Dans un premier temps, il y a un critère politique, notamment le respect d’un Etat de droit, l’égalité homme-femme, la lutte contre la corruption et une justice indépendante. La corruption était déjà un problème endémique en Ukraine et la guerre n’a rien arrangé. Si on prend l’exemple de la Roumaine, le pays a fait un effort considérable pour l’enrayer grâce à la procureure Laura Kovesi qui a combattu ce fléau pendant des années. Elle est d’ailleurs aujourd’hui la cheffe du nouveau parquet européen. Elle a fait ce travail dans un pays en paix. Alors, pensez à la situation de l’Ukraine qui est aujourd’hui en guerre. Il y a aussi un critère économique. Ensuite, l’Ukraine doit être prête à encaisser le choc que représente une adhésion, c’est-à-dire avoir une économie suffisamment robuste et viable que pour faire face la concurrence des entreprises européennes qui feront irruption sur le marché ukrainien. Ces entreprises iront s’installer librement en Ukraine, participer à des appels d’offres et concurrencer des entreprises locales. Il y a également un autre critère qui est celui de l’acquis communautaire. Ici, il s’agit de créer des administrations et des institutions pour assurer l’intégration des législations européennes dans l’ordre juridique national ukrainien, par exemple, en matière de respect de la vie privée (RGPD).

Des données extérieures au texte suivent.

-- ==== Sys2Proof/Laws/KeepsHostPorts.lean ====
section
/-! SUPPORT. What the operations of Machine/HostPorts.lean keep (`Keeps`): one lemma for each. -/

namespace Sys2Proof.Machine

set_option linter.unusedVariables false
set_option linter.unusedTactic false
set_option linter.unreachableTactic false

theorem keeps_readEffect {W : Nat} {a : State} {v0 : ℕ} {v1 : ℕ} {v2 : State} (hW : Sub 64 W) (hv2 : Keeps W a v2) :
    Keeps W a (readEffect v0 v1 v2) := by
  unfold readEffect
  refine Keeps.ite ?_ ?_
  · refine keeps_onPort (hW.of rfl) ?_
    exact hv2
  · exact hv2

theorem keeps_readWindow {W : Nat} {a : State} {v0 v1 v2 : Nat} {v3 : Option Nat} {v4 : State} (hW : Sub 64 W)
    (hv4 : Keeps W a v4) : Keeps W a (readWindow v0 v1 v2 v3 v4).2 := by
  induction v1 generalizing v2 v3 v4 with
  | zero => exact hv4
  | succ m ih => exact ih (Keeps.ite (keeps_readEffect (hW.of rfl) hv4) hv4)

theorem keeps_readSpan {W : Nat} {a : State} {v0 v1 v2 v3 : Nat} {v4 : State} (hW : Sub 6257643361376515438427774416355766355931848959047354854379278313682542 W)
    (hv4 : Keeps W a v4) : Keeps W a (readSpan v0 v1 v2 v3 v4).2 := by
  induction v1 generalizing v2 v3 v4 with
  | zero => unfold readSpan; exact hv4
  | succ n ih =>
    unfold readSpan
    refine Keeps.ite2 hv4 (Keeps.ite2 ?_ ?_)
    · exact ih (keeps_memoryWindowAccess (hW.of rfl) hv4)
    · exact ih (keeps_readWindow (hW.of rfl) hv4)

theorem keeps_directedGet {W : Nat} {a : State} {v0 : List Sys2Proof.Byte} {v1 : State} (hW : Sub 64 W) (hv1 : Keeps W a v1) :
    Keeps W a (directedGet v0 v1) := by
  unfold directedGet
  refine Keeps.ite ?_ ?_
  · refine keeps_onPort (hW.of rfl) ?_
    exact hv1
  · exact hv1

theorem keeps_getpid {W : Nat} {a : State} {v0 : State} (hW : Sub 64 W) (hv0 : Keeps W a v0) :
    Keeps W a (getpid v0) := by
  unfold getpid
  refine keeps_directedGet (hW.of rfl) ?_
  exact hv0

theorem keeps_uartDiscard {W : Nat} {a : State} {v0 : State} (hW : Sub 38685626227668133590597888 W) (hv0 : Keeps W a v0) :
    Keeps W a (uartDiscard v0) := by
  unfold uartDiscard
  refine Keeps.upd_8 (hW.bit rfl) (by constructor <;> first | exact fun h => Bool.noConfusion ((hW.bit (by rfl)).symm.trans h) | exact fun _ => rfl | (intro _; split <;> rfl)) ?_
  exact hv0

theorem keeps_putReq {W : Nat} {a : State} {v0 : ℕ} {v1 : ℕ} {v2 : BitVec 8} {v3 : State} (hW : Sub 64 W) (hv3 : Keeps W a v3) :
    Keeps W a (putReq v0 v1 v2 v3) := by
  unfold putReq
  refine Keeps.ite ?_ ?_
  · refine keeps_onPort (hW.of rfl) ?_
    exact hv3
  · exact hv3

theorem keeps_portReset {W : Nat} {a : State} {v0 : ℕ} {v1 : State} (hW : Sub 216048166358045284433738698354410220672922279893972803021938628722668 W) (hv1 : Keeps W a v1) :
    Keeps W a (portReset v0 v1) := by
  unfold portReset
  extract_lets -useContext -underBinder x0 x3 x4
  have hx0 : Keeps W a x0 := by
    refine Keeps.foldl (fun t1 y2 ht1 => ?_) ?_
    · refine Keeps.ite ?_ ?_
      · refine keeps_closeSession (hW.of rfl) ?_
        exact ht1
      · exact ht1
    · exact hv1
  have hx3 : Keeps W a x3 := by
    refine keeps_loseBridge (hW.of rfl) ?_
    refine keeps_onPort (hW.of rfl) ?_
    exact hx0
  have hx4 : Keeps W a x4 := by
    refine Keeps.upd_11 (hW.bit rfl) ?_
    exact hx3
  try clear_value x0
  try clear_value x3
  try clear_value x4
  refine Keeps.ite ?_ ?_
  · refine Keeps.upd_7 (hW.bit rfl) (by constructor <;> first | exact fun h => Bool.noConfusion ((hW.bit (by rfl)).symm.trans h) | exact fun _ => rfl | (intro _; split <;> rfl)) ?_
    exact hx4
  · refine Keeps.ite ?_ ?_
    · refine Keeps.upd_8 (hW.bit rfl) (by constructor <;> first | exact fun h => Bool.noConfusion ((hW.bit (by rfl)).symm.trans h) | exact fun _ => rfl | (intro _; split <;> rfl)) ?_
      exact hx4
    · exact hx4

theorem keeps_unknownCommand {W : Nat} {a : State} {v0 : ℕ} {v1 : Sys2Proof.Req} {v2 : State} (hW : Sub 576 W) (hv2 : Keeps W a v2) :
    Keeps W a (unknownCommand v0 v1 v2) := by
  unfold unknownCommand
  split
  · refine keeps_respond (hW.of rfl) ?_
    exact hv2
  · refine keeps_respond (hW.of rfl) ?_
    refine keeps_consume (hW.of rfl) ?_
    exact hv2

theorem keeps_commandOf {W : Nat} {a : State} {c : Nat} {pl : Bytes} {s : State} {d : CmdDef} (hW : Sub 1079266377271743719786849633599704777655473293104733376014001062760504896523208001201566789582979070 W)
    (h : commandOf c pl s = some d) : KeepsC W a d := by
  have hm : d ∈ commandList pl s := List.mem_of_find?_eq_some h
  unfold commandList at hm
  exact (KeepsL.append (KeepsL.append
    (.cons (keeps_cmdIdentify (hW.of rfl)) <| .cons (keeps_cmdStatus (hW.of rfl)) <| .cons (keeps_cmdModeRequestFor (hW.of rfl)) <|
      .cons (keeps_cmdShipArm (hW.of rfl)) <| .cons (keeps_cmdCoreReset (hW.of rfl)) <| .cons (keeps_cmdTimeSet (hW.of rfl)) <|
      .cons (keeps_cmdEvents (hW.of rfl)) <| .cons (keeps_cmdSessionOpen (hW.of rfl)) <| .cons (keeps_cmdSessionClose (hW.of rfl)) <|
      .cons (keeps_cmdAuthChallenge (hW.of rfl)) <| .cons (keeps_cmdAuthProve (hW.of rfl)) <|
      .cons (keeps_cmdTenantWrite (hW.of rfl)) <| .cons (keeps_cmdCreditsRead (hW.of rfl)) <| .cons (keeps_cmdParamGet (hW.of rfl)) <|
      .cons (keeps_cmdParamSet (hW.of rfl)) <| .cons (keeps_cmdParamInfo (hW.of rfl)) <| .cons (keeps_cmdTxnBegin (hW.of rfl)) <|
      .cons (keeps_cmdTxnCommit (hW.of rfl)) <| .cons (keeps_cmdTxnRollback (hW.of rfl)) <| .cons (keeps_cmdTxnStatus (hW.of rfl)) <|
      .cons (keeps_cmdConfigFactory (hW.of rfl)) <| .nil)
    (.cons (keeps_cmdRailState (hW.of rfl)) <| .cons (keeps_cmdRailForce (hW.of rfl)) <| .cons (keeps_cmdTableRun (hW.of rfl)) <|
      .cons (keeps_cmdTableAbort (hW.of rfl)) <| .cons (keeps_cmdTableRead (hW.of rfl)) <| .cons (keeps_cmdTableWrite (hW.of rfl)) <|
      .cons (keeps_cmdSeqStatus (hW.of rfl)) <| .cons (keeps_cmdRailPark (hW.of rfl)) <| .cons (keeps_cmdFaultStatus (hW.of rfl)) <|
      .cons (keeps_cmdFaultClearAll (hW.of rfl)) <| .cons (keeps_cmdFaultInject (hW.of rfl)) <|
      .cons (keeps_cmdSenseCheck (hW.of rfl)) <| .cons (keeps_cmdMarginSet (hW.of rfl)) <| .cons (keeps_cmdMarginStatus (hW.of rfl)) <|
      .cons (keeps_cmdConvertNow (hW.of rfl)) <| .cons (keeps_cmdSeqStart (hW.of rfl)) <| .cons (keeps_cmdSeqStop (hW.of rfl)) <|
      .cons (keeps_cmdRingAttach (hW.of rfl)) <| .cons (keeps_cmdRingStatus (hW.of rfl)) <| .cons (keeps_cmdCalSystem (hW.of rfl)) <|
      .cons (keeps_cmdTriggerFire (hW.of rfl)) <| .cons (keeps_cmdCaptureStatus (hW.of rfl)) <|
      .cons (keeps_cmdCaptureRead (hW.of rfl)) <| .cons (keeps_cmdCaptureClear (hW.of rfl)) <|
      .cons (keeps_cmdCaptureTest (hW.of rfl)) <| .nil))
    (.cons (keeps_cmdTagsStatus (hW.of rfl)) <| .cons (keeps_cmdTagsSweep (hW.of rfl)) <| .cons (keeps_cmdRingDiagnose (hW.of rfl)) <|
      .cons (keeps_cmdIntakeStatus (hW.of rfl)) <| .cons (keeps_cmdIntakePolicy (hW.of rfl)) <|
      .cons (keeps_cmdPdRequest (hW.of rfl)) <| .cons (keeps_cmdBudgetWindow (hW.of rfl)) <|
      .cons (keeps_cmdChargeStatus (hW.of rfl)) <| .cons (keeps_cmdChargeControl (hW.of rfl)) <|
      .cons (keeps_cmdGaugeRead (hW.of rfl)) <| .cons (keeps_cmdGaugeRelearn (hW.of rfl)) <| .cons (keeps_cmdBankStatus (hW.of rfl)) <|
      .cons (keeps_cmdBankHandover (hW.of rfl)) <| .cons (keeps_cmdBankRead (hW.of rfl)) <| .cons (keeps_cmdBankWrite (hW.of rfl)) <|
      .cons (keeps_cmdBankAtomic (hW.of rfl)) <| .cons (keeps_cmdBankRetire (hW.of rfl)) <| .cons (keeps_cmdNvStatus (hW.of rfl)) <|
      .cons (keeps_cmdNvRead (hW.of rfl)) <| .cons (keeps_cmdNvGather (hW.of rfl)) <| .cons (keeps_cmdNvCommit (hW.of rfl)) <|
      .cons (keeps_cmdNvDiscard (hW.of rfl)) <| .cons (keeps_cmdNvProtect (hW.of rfl)) <| .cons (keeps_cmdLogAppend (hW.of rfl)) <|
      .cons (keeps_cmdLogRead (hW.of rfl)) <| .cons (keeps_cmdFwInfo (hW.of rfl)) <| .cons (keeps_cmdFwBegin (hW.of rfl)) <|
      .cons (keeps_cmdFwChunk (hW.of rfl)) <| .cons (keeps_cmdFwFinish (hW.of rfl)) <| .cons (keeps_cmdFwActivate (hW.of rfl)) <|
      .cons (keeps_cmdLedgerRead (hW.of rfl)) <| .cons (keeps_cmdBackground (hW.of rfl)) <|
      .cons (keeps_cmdTelemetryRead (hW.of rfl)) <| .nil)) d hm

Y a-t-il d’autres éléments qui entrent en ligne de compte ?
Oui. Il y a aussi la capacité de l’Union européenne à assurer financièrement l’arrivée de l’Ukraine. Il ne faut pas oublier que c’est un pays dont le PIB par habitant est 3 à 4 fois inférieur à celui de la Roumanie. L’Union européenne qui vient de traverser la crise du Covid-19 a-t-elle suffisamment les moyens de s’endetter pour faire face à ce choc, d’autant plus que les taux d’intérêt sont en train d’augmenter, donc l’argent n’est plus aussi bon marché. L’adhésion de l’Ukraine maintenant coûtera plus cher que si on l’avait fait, il y a un an. Il y a aussi la question de l’allocation des fonds de cohésion et du budget de la Politique agricole commune (Pac). Par ailleurs, il faudra aussi une place au Conseil européen et gérer l’arrivée d’une cinquantaine de députés ukrainiens au Parlement européen.
L’adhésion de l’Ukraine maintenant coûtera plus cher que si on l’avait fait, il y a un an.
Quid de la Communauté politique européenne (CPE) ?
Tout est une question de point de vue. Pour les Européens, c’est un moyen d’accepter l’Ukraine dans la famille européenne sans se précipiter et en limitant le choc d’une adhésion rapide. On aurait pu leur proposer de faire partie de l’Espace économique européen (EEE) comme la Norvège, l’Islande, la Suisse ou encore le Liechtenstein dont le but est la promotion des relations commerciales et économiques entre les 27 Etats membres de l’Union et ces pays. C’est un comprOmis. Mais ce n’est pas ce que veulent les Ukrainiens. On verra ce que donnera la réunion du Conseil européen des 30 et 31 mai prochains.